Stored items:
-- ==== Sys2Proof/Laws/State.lean ====
section
/-! SUPPORT. Laws/State: what each update leaves, field by field, and the tile a thread reads after it is written. -/

namespace Sys2Proof.Machine

/-! ## Sparse maps -/

theorem smGet_smPut_same {α : Type} (d : α) (k : Nat) (v : α) : (m : SMap α) → smGet d k (smPut k v m) = v
  | [] => by simp [smPut, smGet]
  | (k', v') :: r => by
    unfold smPut
    split
    · simp [smGet]
    · split
      · simp [smGet]
      · rename_i h
        simp [smGet, Ne.symm h, smGet_smPut_same d k v r]

theorem smGet_smPut_ne {α : Type} (d : α) {k j : Nat} (v : α) (h : k ≠ j) : (m : SMap α) → smGet d j (smPut k v m) = smGet d j m
  | [] => by simp [smPut, smGet, h]
  | (k', v') :: r => by
    unfold smPut
    split
    · simp [smGet, h]
    · split
      · rename_i h1 h2
        subst h2
        simp [smGet, h]
      · simp [smGet, smGet_smPut_ne d v h r]

theorem smPut_smPut {α : Type} (k : Nat) (v w : α) : (m : SMap α) → smPut k w (smPut k v m) = smPut k w m
  | [] => by simp [smPut]
  | (k', v') :: r => by
    by_cases h : k < k'
    · simp [smPut, h]
    · by_cases h2 : k = k'
      · subst h2
        simp [smPut]
      · simp [smPut, h, h2, smPut_smPut k v w r]

/-! ## The package -/

@[simp] theorem State.tile_setTile (s : State) (p : Nat) (t : Tile) : (s.setTile p t).tile p = t := smGet_smPut_same _ _ _ _
theorem State.tile_setTile_ne (s : State) {p q : Nat} (t : Tile) (h : p ≠ q) : (s.setTile p t).tile q = s.tile q :=
  smGet_smPut_ne _ _ h _
@[simp] theorem State.t_setT (s : State) (t : Tile) : (s.setT t).t = t := smGet_smPut_same _ _ _ _
theorem State.tile_setT_ne (s : State) {q : Nat} (t : Tile) (h : s.cur ≠ q) : (s.setT t).tile q = s.tile q :=
  smGet_smPut_ne _ _ h _
@[simp] theorem State.setTile_setTile (s : State) (p : Nat) (t u : Tile) : (s.setTile p t).setTile p u = s.setTile p u := by
  simp [State.setTile, smPut_smPut]
@[simp] theorem State.setT_setT (s : State) (t u : Tile) : (s.setT t).setT u = s.setT u := by
  simp [State.setT, State.setTile, smPut_smPut]

@[simp] theorem State.setTile_turns (s : State) (p : Nat) (t : Tile) : (s.setTile p t).turns = s.turns := rfl
@[simp] theorem State.setT_turns (s : State) (t : Tile) : (s.setT t).turns = s.turns := rfl
@[simp] theorem State.onTile_turns (s : State) (p : Nat) (f : Tile → Tile) : (s.onTile p f).turns = s.turns := rfl
@[simp] theorem State.setTile_cur (s : State) (p : Nat) (t : Tile) : (s.setTile p t).cur = s.cur := rfl
@[simp] theorem State.setT_cur (s : State) (t : Tile) : (s.setT t).cur = s.cur := rfl
@[simp] theorem State.onTile_cur (s : State) (p : Nat) (f : Tile → Tile) : (s.onTile p f).cur = s.cur := rfl
@[simp] theorem State.setTile_pos (s : State) (p : Nat) (t : Tile) : (s.setTile p t).pos = s.pos := rfl
@[simp] theorem State.setT_pos (s : State) (t : Tile) : (s.setT t).pos = s.pos := rfl
@[simp] theorem State.onTile_pos (s : State) (p : Nat) (f : Tile → Tile) : (s.onTile p f).pos = s.pos := rfl
@[simp] theorem State.setTile_steps (s : State) (p : Nat) (t : Tile) : (s.setTile p t).steps = s.steps := rfl
@[simp] theorem State.setT_steps (s : State) (t : Tile) : (s.setT t).steps = s.steps := rfl
@[simp] theorem State.onTile_steps (s : State) (p : Nat) (f : Tile → Tile) : (s.onTile p f).steps = s.steps := rfl
@[simp] theorem State.setTile_tick (s : State) (p : Nat) (t : Tile) : (s.setTile p t).tick = s.tick := rfl
@[simp] theorem State.setT_tick (s : State) (t : Tile) : (s.setT t).tick = s.tick := rfl
@[simp] theorem State.onTile_tick (s : State) (p : Nat) (f : Tile → Tile) : (s.onTile p f).tick = s.tick := rfl
@[simp] theorem State.setTile_dies (s : State) (p : Nat) (t : Tile) : (s.setTile p t).dies = s.dies := rfl
@[simp] theorem State.setT_dies (s : State) (t : Tile) : (s.setT t).dies = s.dies := rfl
@[simp] theorem State.onTile_dies (s : State) (p : Nat) (f : Tile → Tile) : (s.onTile p f).dies = s.dies := rfl
@[simp] theorem State.setTile_parts (s : State) (p : Nat) (t : Tile) : (s.setTile p t).parts = s.parts := rfl
@[simp] theorem State.setT_parts (s : State) (t : Tile) : (s.setT t).parts = s.parts := rfl
@[simp] theorem State.onTile_parts (s : State) (p : Nat) (f : Tile → Tile) : (s.onTile p f).parts = s.parts := rfl
@[simp] theorem State.setTile_gangs (s : State) (p : Nat) (t : Tile) : (s.setTile p t).gangs = s.gangs := rfl
@[simp] theorem State.setT_gangs (s : State) (t : Tile) : (s.setT t).gangs = s.gangs := rfl
@[simp] theorem State.onTile_gangs (s : State) (p : Nat) (f : Tile → Tile) : (s.onTile p f).gangs = s.gangs := rfl
@[simp] theorem State.setTile_mem (s : State) (p : Nat) (t : Tile) : (s.setTile p t).mem = s.mem := rfl
@[simp] theorem State.setT_mem (s : State) (t : Tile) : (s.setT t).mem = s.mem := rfl
@[simp] theorem State.onTile_mem (s : State) (p : Nat) (f : Tile → Tile) : (s.onTile p f).mem = s.mem := rfl
@[simp] theorem State.setTile_net (s : State) (p : Nat) (t : Tile) : (s.setTile p t).net = s.net := rfl
@[simp] theorem State.setT_net (s : State) (t : Tile) : (s.setT t).net = s.net := rfl
@[simp] theorem State.onTile_net (s : State) (p : Nat) (f : Tile → Tile) : (s.onTile p f).net = s.net := rfl
@[simp] theorem State.setTile_svc (s : State) (p : Nat) (t : Tile) : (s.setTile p t).svc = s.svc := rfl
@[simp] theorem State.setT_svc (s : State) (t : Tile) : (s.setT t).svc = s.svc := rfl
@[simp] theorem State.onTile_svc (s : State) (p : Nat) (f : Tile → Tile) : (s.onTile p f).svc = s.svc := rfl
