/-! ## Events of the network and of memory -/

/-- A packet of 32 payload bytes for queue 3, number 5 of its sequence. -/
def pkt (q n : Nat) : Pkt := ⟨1, q, false, 0, n, 9, [1, 2, 3, 4]⟩
def expecting (t : Tile) : Tile := { t with ni := { t.ni with expect := [((pkt 3 5).key, 5), ((pkt 4 5).key, 5)] } }
/-- Queue 3 with 2^16 - k bytes in use. -/
def filled (k : Nat) : Tile := expecting (receiver [⟨0, 2 ^ 16 - k, 1⟩] tile0)
def has (s : State) (k p : Nat) (m : Msg) : Bool := arrives s k fun f s1 => f.msg == m && s1.flightTile f f.dst == some p
theorem NetworkEvents :
    (let s := withNet [flight 1 0 (.packet (pkt 3 5))] (one (filled 64))
     has s 0 0 (.packet (pkt 3 5)) = true ∧ (pkt 3 5).queue < 4 ∧ (pkt 3 5).seq = smGet 0 (pkt 3 5).key (s.tile 0).ni.expect ∧ (s.tile 0).ni.reorder = [] ∧
       (s.tile 0).ctl.stat ≠ .halted ∧ (s.tile 0).rqLog 3 ≠ 0 ∧ (s.tile 0).sr.ovfstat.getLsbD 3 = false ∧
       ((s.tile 0).rq 3).used + 64 ≤ 2 ^ (s.tile 0).rqLog 3 ∧ (s.tile 0).gang = some 0) ∧
    (let t := filled 32
     (t.rq 3).stream = false ∧ 2 ^ t.rqLog 3 < (t.rq 3).used + 64) ∧
    (let t := filled 64
     (pkt 3 6).seq ≠ smGet 0 (pkt 3 6).key t.ni.expect ∧ t.ni.reorder.length < Config.reorderDepth) ∧
    (let t := { filled 64 with ni := { (filled 64).ni with reorder := .replicate Config.reorderDepth (pkt 3 7) } }
     (pkt 3 6).seq ≠ smGet 0 (pkt 3 6).key t.ni.expect ∧ Config.reorderDepth ≤ t.ni.reorder.length) ∧
    (let t := expecting { tile0 with ni := { tile0.ni with mbox := .replicate 31 (0, 0) } }
     (pkt 4 5).seq = smGet 0 (pkt 4 5).key t.ni.expect ∧ t.ni.reorder = [] ∧ t.ctl.stat ≠ .halted ∧ t.sr.ovfstat.getLsbD 4 = false ∧
       t.ni.mbox.length < Config.mailboxDepth) ∧
    (let s := withNet [flight 1 0 (.retry (pkt 3 5)), flight 1 0 (.ack 3 5), flight 1 0 (.slotBack 2 none), flight 1 0 (.mail 1 2)] (one tile0)
     has s 0 0 (.retry (pkt 3 5)) = true ∧ has s 1 0 (.ack 3 5) = true ∧ has s 2 0 (.slotBack 2 none) = true ∧ has s 3 0 (.mail 1 2) = true ∧
       s.net[3]? = some (flight 1 0 (.mail 1 2)) ∧ (flight 1 0 (.mail 1 2)).parked = false ∧ s.mayWait (flight 1 0 (.mail 1 2)) = true ∧
       s.flightTile (flight 1 0 (.mail 1 2)) 1 = some 1) ∧
    (waits (.stream 1 2) tile0).ctl.stat = .waiting (.stream 1 2) ∧ (∀ n, tile0.ctl.stat ≠ .waiting (.stream 1 n)) ∧
    (let t := { tile0 with ni := { tile0.ni with held := [(1, 2)], mbox := .replicate 31 (0, 0) } }
     (0 : Nat) < Config.tiles ∧ t.ni.held = (1, 2) :: [] ∧ t.ni.mbox.length < Config.mailboxDepth) := by
  refine ⟨?_, ?_, ?_, ?_, ?_, ?_, ?_, (fun n h => nomatch h), ?_⟩
  all_goals (try unfold Tile.ReadyX)
  all_goals (try unfold Tile.ReadyY)
  all_goals (try dsimp only)
  all_goals (repeat' apply And.intro)
  all_goals first | decide +kernel | rfl | exact ⟨_, rfl⟩ | exact ⟨_, rfl, rfl⟩ | exact ⟨_, _, rfl⟩
/-- An outstanding global load of two bytes, one of them held in the task's store buffer at issue. -/
def gload : Load := ⟨7, .global [(0x1_0000, some 5), (0x1_0001, none)] (some 0), some 3, 2, true, 0x10_0000, 1, none, 0⟩
/-- A matrix command comes back; a sender is stopped or moves at a full stream; an item has waited 1,024 ticks, the least timeout, and one tick more. -/
theorem NetworkEvents_2 :
    (let m : Msg := .retryCmd 3 4 0x2000 mxc true
     has (withNet [flight 1 0 m] (one tile0)) 0 0 m = true) ∧
    ({ tile0 with ctl := { tile0.ctl with stat := .stopped (some (.stream 1 2)) } } : Tile).ctl.stat = .stopped (some (.stream 1 2)) ∧
    ({ tile0 with ctl := { tile0.ctl with stat := .moving (some (.stream 1 2)) } } : Tile).ctl.stat = .moving (some (.stream 1 2)) ∧
    (let f := flight 1 0 (.damo 5)
     let s : State := { withNet [f] (one tile0) with tick := 1024 }
     s.net[0]? = some f ∧ f.parked = false ∧ s.mayWait f = true ∧ s.flightTile f f.src = some 1 ∧ (∀ d, d < 8 →
       s.tick ≤ f.since + max 64 (s.die d).dltimeout.toNat ∧ f.since + max 64 (s.die d).dltimeout.toNat < ({ s with tick := 1025 } : State).tick) ∧
       f.msg.isRequest = true) ∧
    (let f := flight 1 0 (.retry (pkt 3 5))
     let s := withNet [f] (one tile0)
     s.mayWait f = true ∧ f.msg.isRequest = false ∧ (s.tiles.map (·.1)).Pairwise (· < ·) ∧ 1 ∈ s.tiles.map (·.1)) ∧
    (let s := one { tile0 with loads := [{ gload with since := 8 }] }
     s.net.length ≤ 1 ∧ (s.farRequests[0]?).any (fun w => w.request && w.p == 0 && w.since == 8) = true ∧ (s.farRequests[1]?).any (fun w => !w.request && w.p == 0) = true) ∧
    ({ flight 1 0 (.mail 1 2) with parked := true } : Flight).parked = true := by
  all_goals (try unfold Tile.ReadyX)
  all_goals (try unfold Tile.ReadyY)
  all_goals (try dsimp only)
  all_goals (repeat' apply And.intro)
  all_goals first | decide +kernel | rfl | exact ⟨_, rfl⟩ | exact ⟨_, rfl, rfl⟩ | exact ⟨_, _, rfl⟩
/-- Tile 0 grants stores and loads to its cluster; a schedule stands in its scratchpad. -/
def granting : Tile := { tile0 with ir := { tile0.ir with permit := 0x09 }, task := { tile0.task with hasSched := true } }
theorem RemoteAccessEvents :
    (let ws := byteWrites 0x1D_FFF8 8 77
     let m : Msg := .store 3 1 0x400_001D_FFF8 0 ws false false
     let s := withNet [flight 1 0 m] (one granting)
     has s 0 0 m = true ∧ s.remoteBehind 0 (flight 1 0 m) = false ∧
       (s.tile 0).gang = some 0 ∧ (s.tile 0).grants 5 3 1 = true ∧ (s.tile 0).grants 2 0 1 = true ∧ (s.tile 0).ctl.stat ≠ .halted ∧
       (s.tile 0).task.hasSched = true ∧ 0x1D_FFF8 + 8 ≤ Config.schedBase ∧ [1, 2, 4, 8].contains 8 = true ∧ 0x1D_FFF8 % 8 = 0 ∧ Memory.wf (s.tile 0).spad = true) ∧
    (let ws := byteWrites 0x1F_FFF0 8 77 ++ byteWrites 0x1F_FFC8 8 78
     let m : Msg := .store 3 1 0x400_001F_FFC0 0 ws false false
     let m' : Msg := .store 3 1 0x400_001F_FFC0 0 ws false true
     let s := withNet [flight 1 0 m] (one { granting with task := TaskSt.reset })
     let s' := withNet [flight 1 0 m'] (one tile0)
     has s 0 0 m = true ∧ (s.tile 0).grants 5 3 1 = true ∧ (s.tile 0).ctl.stat ≠ .halted ∧ (s.tile 0).task.hasSched = false ∧
       has s' 0 0 m' = true ∧ (s'.tile 0).grants 5 3 1 = false ∧ s'.remoteBehind 0 (flight 1 0 m') = false) ∧
    tile0.grants 5 3 1 = false ∧ tile0.grants 2 0 1 = false ∧
    (let m : Msg := .load 4 0x400_0000_0000 0 [[⟨0, 0, 8⟩]] 0 []
     let s := withNet [flight 1 0 m] (one granting)
     has s 0 0 m = true ∧ s.remoteBehind 0 (flight 1 0 m) = false ∧ leftOf (([[⟨0, 0, 8⟩]] : List (List Piece)).flatMap fun l => l.map fun q => placeOf (spanOf 0x400_0000_0000) 0 q.off) [] = [0]) ∧
    (let m : Msg := .load 4 0x400_0000_0000 0 [[⟨15, 0, 8⟩], [⟨16, 0, 8⟩], [⟨47, 0, 8⟩]] 0 [(15, 7)]
     let s := withNet [flight 1 0 m] (one tile0)
     has s 0 0 m = true ∧ s.remoteBehind 0 (flight 1 0 m) = false ∧ leftOf (([[⟨15, 0, 8⟩], [⟨16, 0, 8⟩], [⟨47, 0, 8⟩]] : List (List Piece)).flatMap fun l => l.map fun q => placeOf (spanOf 0x400_0000_0000) 0 q.off) [(15, 7)] = [16, 47]) ∧
    (let s := withNet [flight 1 0 (.storeAck 3), flight 1 0 (.refusal ⟨5, 3, false, false⟩ (some 3) none), flight 1 0 (.loadResp 7 [9] true),
        flight 1 0 (.amoResp 7 0 9)] (one { tile0 with loads := [{ gload with kind := .remote }] })
     has s 0 0 (.storeAck 3) = true ∧ has s 1 0 (.refusal ⟨5, 3, false, false⟩ (some 3) none) = true ∧ has s 2 0 (.loadResp 7 [9] true) = true ∧
       has s 3 0 (.amoResp 7 0 9) = true ∧ (s.tile 0).findLoad 7 = some { gload with kind := .remote } ∧ gload.rd = some 3 ∧
       (s.tile 0).ni.refusals.length < Config.refusalDepth) ∧
    Config.refusalDepth ≤ (List.replicate Config.refusalDepth (⟨5, 3, false, false⟩ : Refusal')).length ∧
    (let t := opened { tile0 with loads := [gload] }
     t.findLoad 7 = some gload ∧ gload.lanes = 1 ∧ (one t).amoBefore t gload.id [0x1_0000, 0x1_0001] = false ∧ 0 < t.task.tasks.length ∧
       (t.getTask (some 0)).bg = false ∧ t.gang = some 0 ∧ (one t).ejected 0 = false ∧ t.maskAwaited gload.id = false) ∧
    (let s := withNet [flight 0 0 (.amo 7 0x1_0008 .w64 .cas 0 4)] (one tile0)
     arrives s 0 (fun f s1 => f.msg == .amo 7 0x1_0008 .w64 .cas 0 4 && s1.flightTile f f.src == some 0) = true ∧ (s.tile 0).gang = some 0 ∧
       (s.tile 0).undo.replay = [] ∧ s.net.take 0 = [] ∧ s.svc.moves = [] ∧ Memory.wf s.mem = true) := by
  all_goals (try unfold Tile.ReadyX)
  all_goals (try unfold Tile.ReadyY)
  all_goals (try dsimp only)
  all_goals (repeat' apply And.intro)
  all_goals first | decide +kernel | rfl | exact ⟨_, rfl⟩ | exact ⟨_, rfl, rfl⟩ | exact ⟨_, _, rfl⟩
/-- A load whose rd a later word has written, whose pages have no late fault; no earlier AMO of the thread. -/
theorem RemoteAccessEvents_2 :
    (let t := { tile0 with loads := [{ gload with dead := some 9 }] }
     t.findLoad 7 = some { gload with dead := some 9 } ∧ ({ gload with dead := some 9 } : Load).dead ≠ none ∧ gload.dead = none) ∧ tile0.fe.late = [] ∧
    (one tile0).amoAhead 0 (flight 0 0 (.amo 7 0x1_0008 .w64 .cas 0 4)) 0x1_0008 = false ∧
    (let s := withNet [{ flight 0 0 (.amo 7 0x1_0008 .w64 .cas 0 4) with g := 5 }] (withGang { gang0 with id := 5, stat := .ended } (one tile0))
     arrives s 0 (fun f s1 => s1.flightTile f f.src == some 0 && (s1.tile 0).gang != some f.g) = true) := by
  all_goals (try unfold Tile.ReadyX)
  all_goals (try unfold Tile.ReadyY)
  all_goals (try dsimp only)
  all_goals (repeat' apply And.intro)
  all_goals first | decide +kernel | rfl | exact ⟨_, rfl⟩ | exact ⟨_, rfl, rfl⟩ | exact ⟨_, _, rfl⟩
/-- A RAW copy of one row of 256 bytes within the scratchpad, its ends touching. -/
def copyC (st : CpState) (status : Nat) : Copy := ⟨9, ⟨0x200_0000_0000, 0x200_0000_0100, 256, 1, 0, 0, 1⟩, true, 0, none, 5, 1, st, 0, [], status, 0, 0⟩
/-- A copy of one byte. -/
def cp1 (got : SMap Nat) : Copy := ⟨9, ⟨0x200_0000_0000, 0x200_0000_0100, 1, 1, 0, 0, 1⟩, true, 0, none, 5, 1, .moving, 0, got, 0, 0, 0⟩
/-- A copy of one byte reads nothing ahead once it has the byte; before, it does so by a free choice. -/
theorem CopyAndWalkEvents_2 : (cp1 [(0, 5)]).reads 0 = [] ∧ (Config.choice 0 18 ≠ 0 → (cp1 []).reads 0 ≠ []) := by
  have h (got : SMap Nat) : (cp1 got).reads 0 = if Config.choice 0 18 = 0 then [] else [0].filter fun e => (smFind e got).isNone := by
    have ht : (cp1 got).total = 1 := rfl
    have hu : (cp1 got).unitRun (cp1 got).regs.csrc (cp1 got).regs.csstr (copyBits (cp1 got).regs.csrc (cp1 got).regs.cdst).1 0 = (0, 1) := by
      exact (by decide +kernel : (cp1 []).unitRun (cp1 []).regs.csrc (cp1 []).regs.csstr (copyBits (cp1 []).regs.csrc (cp1 []).regs.cdst).1 0 = (0, 1))
    simp only [Copy.reads, ht]
    simp [show (cp1 got).moved = 0 from rfl, Nat.mod_one, hu, show (cp1 got).id = 9 from rfl, show (cp1 got).got = got from rfl]
  refine ⟨?_, fun n => ?_⟩ <;> rw [h]
  · split <;> rfl
  · rw [if_neg n]
    decide
/-- A split store to the own scratchpad that still waits for its data. -/
def storing (t : Tile) : Tile := { t with fe := { t.fe with xq := [⟨4, 0x10_0000, .reset, .part (.storeY 1 8 0 0 .self 0)⟩] } }
theorem CopyAndWalkEvents :
    (let t := { tile0 with copies := [copyC .waiting 0] }
     t.copies.findIdx? (fun c => c.id == 9 && c.state == .waiting) = some 0 ∧ t.copies[0]? = some (copyC .waiting 0) ∧ t.pair.partner = none ∧
       (one t).slotOn 0 = true ∧ (one t).ejected 0 = false ∧ t.storesBefore (copyC .waiting 0).place = false ∧ (storing t).storesBefore (copyC .waiting 0).place = true ∧ (one t).copyHeld 0 (copyC .waiting 0).regs = false) ∧
    (let c := { copyC .waiting 0 with regs := { (copyC .waiting 0).regs with cdst := 0x400_0800_0000 } }
     let s := { one { tile0 with copies := [c] } with tiles := [(0, { tile0 with copies := [c] }), (1, { tile0 with lidx := 1, ctl := { tile0.ctl with stat := .moving none, moveTo := some 5, moveEnd := some 9 } })] }
     s.copyHeld 0 c.regs = true) ∧
    (let t := { tile0 with copies := [copyC .moving 0] }
     let c := copyC .moving 0
     t.copies.find? (fun c => c.id == 9 && c.state == .moving) = some c ∧ t.mboxRoom = true ∧ c.moved = 0 ∧ c.flags = 0 ∧ t.copyWaits c = false ∧ (one t).copyHeld 0 c.regs = false ∧
       c.regs.csrc.toNat = Config.selfBase + 0 ∧ c.regs.cdst.toNat = Config.selfBase + 256 ∧ c.regs.crows = 1 ∧ c.moved < c.regs.clen.toNat ∧
       0 + c.regs.clen.toNat ≤ Config.scratchBytes ∧ 256 + c.regs.clen.toNat ≤ Config.scratchBytes ∧ 0 + c.regs.clen.toNat ≤ 256 ∧ Memory.wf t.spad = true) ∧
    (copyC .moving 1).status = 1 ∧ ((one tile0).onCluster 0 0 fun c => { c with pat := 0xFFFE }).slotOn 0 = false ∧
    ({ stage .stopped (fun g => { g with ts := 0 }) (one tile0) with tick := 4096 } : State).ejected 0 = true ∧
    (let s := one tile0
     s.gangOf (s.tile 0) = some gang0 ∧ (0x7F_FFFF_FFFF : Word).toNat < Config.globalTop ∧ (∀ e ∈ (s.tile 0).tlb, e.hits 0x7F_FFFF_FFFF = false) ∧
       (∀ w ∈ (s.die 0).walks, ¬(w.part = 0 ∧ w.vf = 16)) ∧ ((s.die 0).walks.filter fun w => w.vf / 256 % 4 == 0).length < 64) ∧
    (let s := (one tile0).onDie 0 fun d => { d with walks := .replicate 64 ⟨0, 17, []⟩ }
     (∀ w ∈ (s.die 0).walks, ¬(w.part = 0 ∧ w.vf = 16)) ∧ 64 ≤ ((s.die 0).walks.filter fun w => w.vf / 256 % 4 == 0).length) ∧
    (let s := (one tile0).onDie 0 fun d => { d with walks := [⟨0, 16, [(0, 0x10_0000, .read)]⟩] }
     (s.die 0).walks.findIdx? (fun w => w.part == 0 && w.vf == 16) = some 0 ∧ (s.die 0).walks = [⟨0, 16, [(0, 0x10_0000, .read)]⟩]) ∧
    (∀ p ∈ (one tile0).ackTiles 0, (one tile0).quietAt p = true) ∧
    (∃ p ∈ (one { tile0 with loads := [gload] }).ackTiles 0, (one { tile0 with loads := [gload] }).quietAt p = false) := by
  all_goals (try unfold Tile.ReadyX)
  all_goals (try unfold Tile.ReadyY)
  all_goals (try dsimp only)
  all_goals (repeat' apply And.intro)
  all_goals first | decide +kernel | rfl | exact ⟨_, rfl⟩ | exact ⟨_, rfl, rfl⟩ | exact ⟨_, _, rfl⟩
/-- A die whose one walk has one waiter. -/
def walking := (one tile0).onDie 0 fun d => { d with walks := [⟨0, 16, [(0, 0x10_0000, .read)]⟩] }
def walked := (walking.onDie 0 fun q => { q with walks := [] }).keepWalk 0 0 (16 * 65536)
/-- The walkers keep the upper entries that memory holds, so that the walk ends at the leaf of the map. -/
theorem walked_leaf : walked.leaf (walked.die 0).wcache part0 0x10_0000 = .ok ⟨3, 0x1_003F⟩ := by
  have h1 : walked.pteBy (walked.die 0).wcache part0 1 (ptAddr1 part0 0x10_0000) = .ok 0x1001 := State.pteBy_kept rfl rfl
  have h2 : walked.pteBy (walked.die 0).wcache part0 2 (ptAddr2 0x1001 0x10_0000) = .ok 0x2001 := State.pteBy_kept rfl rfl
  have h3 : walked.pteBy (walked.die 0).wcache part0 3 (ptAddr3 0x2001 0x10_0000) = .ok 0x1_003F := rfl
  unfold State.leaf
  rw [h1]
  dsimp only
  rw [h2]
  dsimp only
  rw [h3]
  rfl
theorem CopyAndWalkEvents_3 : (walked.translate (walking.tile 0) 0x10_0000 .read true).1 = .ok 0x1_0000 := by
  have hw : walked.walk (walked.die 0).wcache part0 0x10_0000 .read true = .ok ⟨16, 1, 1, 1, true, true, true, true⟩ := by
    unfold State.walk
    rw [walked_leaf]
    rfl
  show (match walked.walk (walked.die 0).wcache part0 0x10_0000 .read true with
        | .error k => ((.error k : Except Nat Nat), [])
        | .ok e => (.ok (e.pa 0x10_0000), [e])).1 = _
  rw [hw]
  rfl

■ **Try it**: Would you retype exactly the lines above, from the line with "free choice. -/" to the line with "its data. -/", with both end lines kept and nothing more?

■ **Finished task**:
/-- A copy of one byte reads nothing ahead once it has the byte; before, it does so by a free choice. -/
theorem CopyAndWalkEvents_2 : (cp1 [(0, 5)]).reads 0 = [] ∧ (Config.choice 0 18 ≠ 0 → (cp1 []).reads 0 ≠ []) := by
  have h (got : SMap Nat) : (cp1 got).reads 0 = if Config.choice 0 18 = 0 then [] else [0].filter fun e => (smFind e got).isNone := by
    have ht : (cp1 got).total = 1 := rfl
    have hu : (cp1 got).unitRun (cp1 got).regs.csrc (cp1 got).regs.csstr (copyBits (cp1 got).regs.csrc (cp1 got).regs.cdst).1 0 = (0, 1) := by
      exact (by decide +kernel : (cp1 []).unitRun (cp1 []).regs.csrc (cp1 []).regs.csstr (copyBits (cp1 []).regs.csrc (cp1 []).regs.cdst).1 0 = (0, 1))
    simp only [Copy.reads, ht]
    simp [show (cp1 got).moved = 0 from rfl, Nat.mod_one, hu, show (cp1 got).id = 9 from rfl, show (cp1 got).got = got from rfl]
  refine ⟨?_, fun n => ?_⟩ <;> rw [h]
  · split <;> rfl
  · rw [if_neg n]
    decide
/-- A split store to the own scratchpad that still waits for its data. -/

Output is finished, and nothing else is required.